Amanda Christy Brown
New York Times
February 12, 2015
 

Overview | How do writers analyze subjects and ideas to make a claim using valid reasoning and relevant and sufficient evidence? How does incorporating counterarguments in persuasive writing strengthen one’s claims?

In this lesson, students analyze the work of winners of the Learning Network’s 2014 Student Editorial Contest as well as professional models from the Times editorial pages to learn how writers effectively introduce and respond to counterarguments. Then they write their own position pieces, incorporating counterarguments to strengthen their claims. Finally, they are invited to submit their finished essays to this year’s Student Editorial Contest by March 9, 2015.

Note: This lesson builds on, and thus works well as a companion to, this 2014 lesson on crafting evidence-based editorials.

Background The Common Core emphasizes writing arguments as essential to student success beyond the classroom, but, as the educator Grant Wiggins points out, the kind of writing those standards demand goes beyond what students typically see as argumentative. In his post, Mr. Wiggins quotes Gerald Graff, the author of “They Say/I Say: The Moves That Matter in Academic Writing”:

Theorist and critic Neil Postman (1997) calls argument the soul of an education because argument forces a writer to evaluate the strengths and weaknesses of multiple perspectives. When teachers ask students to consider two or more perspectives on a topic or issue, something far beyond surface knowledge is required: students must think critically and deeply, assess the validity of their own thinking, and anticipate counterclaims in opposition to their own assertions.

Indeed, some of the best editorials in last year’s Learning Network Student Editorial Contest do exactly this by not only anticipating, but also effectively incorporating counterarguments into their pieces.


Materials | Computers with Internet access, Debatable Issues handout

Warm-Up | If your students have ever successfully negotiated anything with their parents, friends or teachers, chances are they already know something about counterarguments. Connect to student experience by opening your investigation with a role-play activity. Distribute the following scenarios to pairs of students. First, students should brainstorm possible arguments to be used by each side and use what they come up with to create a script of the ensuing conversation. Explain that to get what they want, each party needs to understand the other’s position well so that they can use it to strengthen their own position.

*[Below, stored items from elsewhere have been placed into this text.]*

/-- A rise of MCS_N that cuts a command or a response ends the transaction and gives the cut (R170, R171). -/
theorem drive_deselect_of_cut {c : Instr} (h : s.cutBy = some c) : s.drive (.mcsN .high) = exec c { s with
    port := ⟨.high, s.port.msck, s.port.mdi, [], [], none, .low⟩ } := by
  refine drive_of_command ((portEdge_deselect hr hm).trans ?_)
  exact deselect_of_cut (s := { s with port := { s.port with mcsN := .high } }) hi h

end deselect

section cutBy

variable {s : State}

theorem cutBy_of_no_byte (hs : s.port.sent = none) (hb : s.port.bytes = []) : s.cutBy = none := by
  simp [State.cutBy, hs, hb]

theorem cutBy_of_bytes {opcode : Byte} {rest : List Byte} (hs : s.port.sent = none) (hb : s.port.bytes = opcode :: rest) :
    s.cutBy = some (.commandCut (opcode :: rest)) := by
  simp [State.cutBy, hs, hb]

variable {n : Nat} {r : Response} (hs : s.port.sent = some n) (hr : s.response = some r)
include hs hr

theorem cutBy_of_unfinished (h : n / 8 < r.data.length + 2) : s.cutBy = some (.responseCut (n / 8)) := by
  simp [State.cutBy, hs, hr, h]

theorem cutBy_of_finished (h : r.data.length + 2 ≤ n / 8) : s.cutBy = none := by
  simp [State.cutBy, hs, hr, h]

end cutBy

section cuts

variable {s : State}

/-- COMMAND_CUT records the opcode and the number of bytes received (R170, R172). -/
theorem exec_commandCut {opcode : Byte} {rest : List Byte} (h : s.listening) (hb : reachesTake (opcode :: rest) = false) :
    exec (.commandCut (opcode :: rest)) s = .next
      { s with response := none, frameFault := ⟨.commandCut, opcode, rest.length + 1⟩ } :=
  if_pos ⟨h, hb⟩

/-- RESPONSE_CUT records the opcode and the number of bytes completed (R171, R172). -/
theorem exec_responseCut {done : Nat} {r : Response} (h : s.listening) (hr : s.response = some r) (hd : done < r.data.length + 2) :
    exec (.responseCut done) s = .next { s with response := none, frameFault := ⟨.responseCut, r.opcode, done⟩ } := by
  simp only [exec, execResponseCut, hr]
  exact if_pos ⟨h, hd⟩

variable (h : ¬ s.listening)
include h

/-- A port that does not listen has no command to cut (R174). -/
theorem exec_commandCut_of_not_listening (bytes : List Byte) : exec (.commandCut bytes) s = .next s := by
  cases bytes with
  | nil => rfl
  | cons opcode rest => exact if_neg fun hcut => h hcut.1

theorem exec_responseCut_of_not_listening (done : Nat) : exec (.responseCut done) s = .next s := by
  simp only [exec, execResponseCut]
  split
  · rfl
  · exact if_neg fun hcut => h hcut.1

/-- A port that does not listen takes no command (R174). -/
theorem exec_of_not_listening {i : Instr} (ho : i.opcode? ≠ none) : exec i s = .next s := by
  obtain ⟨opcode, ho⟩ := Option.ne_none_iff_exists'.1 ho
  obtain ⟨a, -, ha⟩ := exec_manages ho s
  rw [ha, manage_not_listening h]

end cuts

/-- Settles O29: the two cuts, a port that does not listen, and MCS_N by what its rise ends. -/
theorem cutsSetTheFrameFault : Obligations.CutsSetTheFrameFault := by
  refine ⟨fun opcode rest s h hb => exec_commandCut h hb, fun done r s h hr hd => exec_responseCut h hr hd,
    fun s h => ⟨fun bytes done => ⟨exec_commandCut_of_not_listening h bytes, exec_responseCut_of_not_listening h done⟩,
      fun i ho => exec_of_not_listening h ho⟩,
    fun s hr hm => drive_of_no_command (portEdge_select hr hm), fun s hr hm => ?_⟩
  intro ended
  refine ⟨drive_deselect_of_ignored hr hm, fun hi => ⟨fun hs hb => ?_, fun opcode rest hs hb hreach => ?_,
    fun n r hs hresp => ⟨fun hn => ?_, fun hn => ?_⟩⟩⟩
  · exact drive_deselect_of_no_cut hr hm hi (cutBy_of_no_byte hs hb)
  · exact (drive_deselect_of_cut hr hm hi (cutBy_of_bytes hs hb)).trans (exec_commandCut ⟨hr, hi⟩ hreach)
  · exact (drive_deselect_of_cut hr hm hi (cutBy_of_unfinished hs hresp hn)).trans (exec_responseCut ⟨hr, hi⟩ hresp hn)
  · exact drive_deselect_of_no_cut hr hm hi (cutBy_of_finished hs hresp hn)

/-! ### The frame parser (R168, R182, R183) -/

theorem commandOf_of_unknown {opcode : Byte} (f : Frame) (h : knownOpcode opcode = false) :
    commandOf opcode f = .unknownOpcode opcode f := by
  have h : opcode.toNat ∉ _ := of_decide_eq_false h
  unfold commandOf
  split
  all_goals simp_all

/-- The row of SOURCE_COMMAND with this command (R39). -/
def sourceRow (f : Frame) (cmd : SourceCmd) : Instr :=
  match cmd with
  | .enable => .enable f
  | .disable => .disable f
  | .bar => .bar f
  | .unbar => .unbar f
  | .arm => .arm f

/-- A SOURCE_COMMAND frame is read as the row of the command it stands for (R39). -/
theorem commandOf_source (f : Frame) : commandOf 0x12#8 f = sourceRow f (SourceCmd.ofFrame f) := rfl

/-- COUNTERS_READ is the row that its clear flag names (R152, R153). -/
theorem commandOf_counters (f : Frame) :
    commandOf 0x40#8 f = if f.clearFlag then .countersReadClear f else .countersRead f := rfl
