-- ==== Sys2Proof/Machine/Framer.lean ====
section
/-! DEFINITION. The command framer (spec/40_framer.md). -/

namespace Sys2Proof.Machine

/-- feedByte, opcode case (R82). -/
def Framer.feedOpcode (b : Byte) (f : Framer) : Framer :=
  if paramCount b = 3 then { f with op := b, k := 0, rem := 0, state := .invalid }
  else if paramCount b = 0 then { f with op := b, k := 0, rem := 0, state := .complete }
  else { f with op := b, k := 0, rem := paramCount b, state := .collecting }

/-- feedByte, parameter case while collecting (R83). -/
def Framer.feedParam (b : Byte) (f : Framer) : Framer :=
  { f with
    p1 := if f.k = 0 then paramValue b else f.p1
    p2 := if f.k = 0 then f.p2 else paramValue b
    k := f.k + 1
    rem := f.rem - 1
    state := if f.rem - 1 = 0 then .complete else f.state }

/-- `feedByte(b)` (R82 to R84). A framer that does not accept takes no byte (R81): it is left as it is (assumption 13). -/
def Framer.feedByte (b : Byte) (f : Framer) : Framer :=
  if !f.accepts then f
  else if isOpcodeByte b then f.feedOpcode b
  else if f.state = .collecting then f.feedParam b
  else f

/-- The causes that feeding a byte raises, in order (R82, R84, R159): none of them is recorded. -/
def Framer.feedCauses (b : Byte) (f : Framer) : List Cause :=
  if !f.accepts then []
  else if isOpcodeByte b then
    (if f.state = .collecting then [.abandoned] else []) ++ (if paramCount b = 3 then [.reservedCount] else [])
  else if f.state = .awaitingOpcode then [.stray]
  else []

/-- `getCommand()` (R90). -/
def Framer.getCommand (f : Framer) : Byte := f.op

/-- `getParameter(i)` (R91). -/
def Framer.getParameterAt (i : Byte) (f : Framer) : Byte :=
  if i = 1 ∧ 1 ≤ f.k then f.p1.setWidth 8
  else if i = 2 ∧ 2 ≤ f.k then f.p2.setWidth 8
  else Config.paramSentinel

/-- `getParameter()` with no index (R92): `p3 << 14 | p2 << 7 | p1` with no third slot, an absent slot giving 0. -/
def Framer.getParameter (f : Framer) : BitVec 21 :=
  let d1 : BitVec 21 := if 1 ≤ f.k then f.p1.setWidth 21 else 0
  let d2 : BitVec 21 := if 2 ≤ f.k then f.p2.setWidth 21 else 0
  let d3 : BitVec 21 := 0
  (d3 <<< 14) ||| (d2 <<< 7) ||| d1

/-- Feeds a byte to the core's framer. -/
def feed (b : Byte) (s : State) : State := s.withFramer (s.framer.feedByte b)

end Sys2Proof.Machine
end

  • Scenario 1: Two friends outside a movie theater. Each wants to see a different movie. (Feel free to come up with the selections!)
  • Scenario 2: A parent and a child. The child wants a later curfew to attend a party with friends.
  • Scenario 3: A student and a teacher. The student wants an extension on a paper.
  • Scenario 4: Two friends. One wants the other to let him or her copy his or her homework.
  • Scenario 5: A parent and a child. The family has planned a trip during school vacation. The child wants to do something with friends instead.
  • Scenario 6: A parent and a child. The child wants a smartphone. The parents feel he or she isn’t old enough.
  • Scenario 7: A parent and a child. The parent wants the child to attend college close to home; the child wants to go across the country.

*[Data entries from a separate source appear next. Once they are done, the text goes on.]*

-- ==== Sys2Proof/Machine/ByteClasses.lean ====
section
/-! DEFINITION. The byte classes beside the commands: a parameter byte, a reserved-count opcode and an unknown opcode. -/

namespace Sys2Proof.Machine

/-- PARAM: the byte is fed to the framer (R83), or dropped as a stray (R84, R161). -/
def execParam (value : Digit) (s : State) : Answer := .next (feed (paramByte value) s)

/-- Feeds an opcode byte of reserved count and answers it at once (R76, R82, R85, R132). -/
def feedReserved (b : Byte) (s : State) : State :=
  if s.framer.accepts then raiseProtocolError .reservedCount (feed b s) else s

/-- RESERVED_N3 (R76). -/
def execReservedN3 (fc : BitVec 5) (s : State) : Answer := .next (feedReserved (opcodeByte fc 3) s)

/-- UNKNOWN (R77): NAK, whatever the function code and the parameters. -/
def execUnknown (_fc : BitVec 5) (_ps : List Digit) (s : State) : Answer := .next (raiseProtocolError .unknownOpcode s)

/-- The reported cause that running an instruction meets (R159, R165), under the rate table of `p`. -/
def causeOf (p : Params) : Instr → Option Cause
  | .reservedN3 _ => some .reservedCount
  | .unknown _ _ => some .unknownOpcode
  | .mdeAsamptime c => if ratePeriod p c = none then some .badConfig else none
  | .mdeAtrig k _ => if conditionOf k = none then some .badConfig else none
  | .mdeDtrig e => if edgeModeOf e = none then some .badConfig else none
  | .stAnalog n => if n ≠ 0 ∧ selectedAnalog n = none then some .badConfig else none
  | .arm _ | .halt | .blinkled _ | .immDig1 | .immDig2 | .immAn051 | .immAn101 | .immAn052 | .immAn102 | .immButstate | .mdeSync
  | .mdeAstop _ | .stVers | .param _ => none

end Sys2Proof.Machine
end

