/-- R190 (derived in the spec): which instructions leave every channel's run state as it is. -/
def Obligations.RunStateIsKeptByTheOtherCommands : Prop :=
  ∀ (i : Instr) (s t : State), exec i s = .next t →
    ((∃ a, (t.ana.get a).state ≠ (s.ana.get a).state) →
      (∃ m, i = .arm m) ∨ i = .halt ∨ i = .mdeSync ∨ (∃ c, i = .mdeAsamptime c) ∨ (∃ k p, i = .mdeAtrig k p)) ∧
    ((∃ d, (t.dig.get d).state ≠ (s.dig.get d).state) →
      (∃ m, i = .arm m) ∨ i = .halt ∨ i = .mdeSync ∨ (∃ e, i = .mdeDtrig e))

/-! ## Whole-machine rules -/

/-- R184: no step of any agent changes a parameter, and no step changes a source tag that is the parameter's (R33, R43). -/
def Obligations.ParametersAreConstant : Prop :=
  ∀ (s t : State), step s = .next t → t.par = s.par ∧
    (∀ a, (s.ana.get a).src = s.par.tags.analog a → (t.ana.get a).src = s.par.tags.analog a) ∧
    (∀ d, (s.dig.get d).src = s.par.tags.digital d → (t.dig.get d).src = s.par.tags.digital d)

/-- R19: but for reset, only the dispatch of MDE_SYNC writes the shared epoch. -/
def Obligations.OnlySyncWritesTheEpoch : Prop :=
  ∀ (s t : State), step s = .next t → isReset (nextEvent s) = false → t.seq.epoch ≠ s.seq.epoch →
    nextEvent s = .sequencer ∧ s.seq.phase = .dispatch ∧ dispatchInstr s = some .mdeSync

/-- R2, R44: but for reset, the configuration registers of the channels and the LED register are written only by the dispatch of a completed
configuration command. -/
def Obligations.OnlyCommandsWriteConfiguration : Prop :=
  ∀ (s t : State), step s = .next t → isReset (nextEvent s) = false → ¬ SameConfiguration s t →
    nextEvent s = .sequencer ∧ s.seq.phase = .dispatch ∧ ∃ i, dispatchInstr s = some i ∧ writesConfiguration i = true

/-- R89, with reset as R180 says: a complete command is left only by the DISPATCH step that answers it, which emits a last byte ACK or NAK. -/
def Obligations.CompleteIsLeftOnlyByAReply : Prop :=
  ∀ (s t : State), step s = .next t → isReset (nextEvent s) = false → s.framer.state = .complete → t.framer ≠ s.framer →
    nextEvent s = .sequencer ∧ s.seq.phase = .dispatch ∧ t.framer.state = .awaitingOpcode ∧
      (t.tx.getLast? = some 0x21 ∨ t.tx.getLast? = some 0x3F)

/-- The invariant of the core holds at reset, for every parameter assignment and every input. -/
def Obligations.ResetMeetsTheInvariant : Prop :=
  CoreInv State.reset

/-- Every step of every agent, from any state that meets the invariant, leads to one that meets it (R93, R132, R20, R17, R4, R172). -/
def Obligations.StepKeepsTheInvariant : Prop :=
  ∀ (s t : State), CoreInv s → step s = .next t → CoreInv t

/-- R140: from any state that meets the invariant, the core never stops: every step, whichever agent takes it, answers a next state. -/
def Obligations.CoreNeverStops : Prop :=
  ∀ (s : State), CoreInv s → ∃ t, step s = .next t

/-- R139 (D41), by the model's own order of events (assumptions 3 and 20): from every state the sequencer's next turn comes after at most as many
steps as events are due before it, which leave its registers alone unless `rst` is asserted or released; where it stood in Idle, and `rst` is
released when the turn comes, that turn is TICK_START. -/
def Obligations.TickStartIsEventuallyTaken : Prop :=
  ∀ (s : State), ∃ n t, n ≤ s.sched.length ∧ Host.Core.run core n s = .next t ∧ nextEvent t = .sequencer ∧
    ((∀ e ∈ eventsOf n s, isReset e = false) → t.seq = s.seq ∧ t.ports.rst = s.ports.rst) ∧
    (s.seq.phase = .idle → t.seq.phase = .idle ∧
      (t.ports.rst = false → ∃ u, step t = .next u ∧ u.seq = { t.seq with phase := .drain, budget := t.rxq.length }))
end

When students are ready, ask for several groups to perform. At the conclusion of each role-play, ask the audience which party had the more convincing argument and talk about why. How did the “winner” incorporate counterarguments? What role did counterarguments play in the victor’s success? Explain that just as happened in these scenarios, writing an argument is really about completely understanding all aspects of an issue, so that you can take an educated, logical stance and anticipate rebuttals.